Trolled from my GT-I9000 using TDPRI

nosmo
August 12th, 2012, 10:26 PM
I don't have any problem with a 30 watt iron (may be 40w - not sure). The best way to get the wires to stick to the pots is to rough up the back of the pot with sandpaper, heat the back of the pot until solder melts and adheres to it and make a small puddle. Tin the wire (heat the stripped end and melt solder into the wire), place the wire on the puddle of solder and melt it again with the iron. Remove the iron and hold the wire in place until the solder hardens. Bada-bing bada-boom. Wire connected to back of pot. Just follow the instructions from SD - should work. Good luck & welcome to the forum.

R. Stratenstein
August 12th, 2012, 10:33 PM
My little cheap Weller WLC100--orange--40 Watts works well for everything I want to do. For soldering bigger items, I put in a chisel tip, for fine work I put in the pointed tip.

Use a rosin-core 60/40 solder. The stuff RAdio Shack sells works fine. As nosmo said, make sure everything is clean before you try to solder.

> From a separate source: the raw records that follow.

@[simp] theorem State.withHold_store (s : State) (h : Bool) : (s.withHold h).store = s.store := rfl
@[simp] theorem State.withHold_routes (s : State) (h : Bool) : (s.withHold h).routes = s.routes := rfl
@[simp] theorem State.withHold_timing (s : State) (h : Bool) : (s.withHold h).timing = s.timing := rfl
@[simp] theorem State.withHold_lrx (s : State) (h : Bool) : (s.withHold h).lrx = s.lrx := rfl
@[simp] theorem State.withHold_ltx (s : State) (h : Bool) : (s.withHold h).ltx = s.ltx := rfl
@[simp] theorem State.withHold_call (s : State) (h : Bool) : (s.withHold h).call = s.call := rfl
@[simp] theorem State.withHold_file (s : State) (h : Bool) : (s.withHold h).file = s.file := rfl
@[simp] theorem State.withHold_punch (s : State) (h : Bool) : (s.withHold h).punch = s.punch := rfl
@[simp] theorem State.withHold_keyboard (s : State) (h : Bool) : (s.withHold h).keyboard = s.keyboard := rfl
@[simp] theorem State.withHold_motor (s : State) (h : Bool) : (s.withHold h).motor = s.motor := rfl
@[simp] theorem State.withHold_link (s : State) (h : Bool) : (s.withHold h).link = s.link := rfl
@[simp] theorem State.withHold_isl (s : State) (h : Bool) : (s.withHold h).isl = s.isl := rfl
@[simp] theorem State.withHold_now (s : State) (h : Bool) : (s.withHold h).now = s.now := rfl
@[simp] theorem State.withHold_freeIndex (s : State) (h : Bool) : (s.withHold h).freeIndex = s.freeIndex := rfl
@[simp] theorem State.withHold_pending (s : State) (h : Bool) : (s.withHold h).pending = s.pending := rfl
@[simp] theorem State.withHold_printer (s : State) (h : Bool) :
    (s.withHold h).printer = { s.printer with hold := h } := rfl

@[simp] theorem State.withSwitch_store (s : State) (on : Bool) : (s.withSwitch on).store = s.store := rfl
@[simp] theorem State.withSwitch_routes (s : State) (on : Bool) : (s.withSwitch on).routes = s.routes := rfl
@[simp] theorem State.withSwitch_timing (s : State) (on : Bool) : (s.withSwitch on).timing = s.timing := rfl
@[simp] theorem State.withSwitch_lrx (s : State) (on : Bool) : (s.withSwitch on).lrx = s.lrx := rfl
@[simp] theorem State.withSwitch_ltx (s : State) (on : Bool) : (s.withSwitch on).ltx = s.ltx := rfl
@[simp] theorem State.withSwitch_call (s : State) (on : Bool) : (s.withSwitch on).call = s.call := rfl
@[simp] theorem State.withSwitch_file (s : State) (on : Bool) : (s.withSwitch on).file = s.file := rfl
@[simp] theorem State.withSwitch_printer (s : State) (on : Bool) : (s.withSwitch on).printer = s.printer := rfl
@[simp] theorem State.withSwitch_keyboard (s : State) (on : Bool) : (s.withSwitch on).keyboard = s.keyboard := rfl
@[simp] theorem State.withSwitch_motor (s : State) (on : Bool) : (s.withSwitch on).motor = s.motor := rfl
@[simp] theorem State.withSwitch_link (s : State) (on : Bool) : (s.withSwitch on).link = s.link := rfl
@[simp] theorem State.withSwitch_isl (s : State) (on : Bool) : (s.withSwitch on).isl = s.isl := rfl
@[simp] theorem State.withSwitch_now (s : State) (on : Bool) : (s.withSwitch on).now = s.now := rfl
@[simp] theorem State.withSwitch_freeIndex (s : State) (on : Bool) : (s.withSwitch on).freeIndex = s.freeIndex := rfl
@[simp] theorem State.withSwitch_pending (s : State) (on : Bool) : (s.withSwitch on).pending = s.pending := rfl
@[simp] theorem State.withSwitch_punch (s : State) (on : Bool) :
    (s.withSwitch on).punch = { s.punch with switch := on } := rfl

Heat the parts, and let the hot parts melt the solder. Get a dab of molten solder on the iron's tip to better transfer heat to the parts, but then press the solder wire into the parts to melt and flow it in. After a little practice, you'll be an expert.

guitarbuilder
August 13th, 2012, 04:25 AM
This comes up a lot. I have a small soldering pencil with a pointed tip. Usually everything is OK except the back of pots. I could never get it to melt nicely like you see on factory pots. It would always look like some meteorite. Finally I got a weller soldering gun with the chisel tip and it really transfers the heat. I use the pencil on all the wires and the weller on the back of the pot.

PrinzFan
August 18th, 2012, 11:09 AM
Thanks guys! Had some success using your input. Still experimenting with this but I will be an expert soon!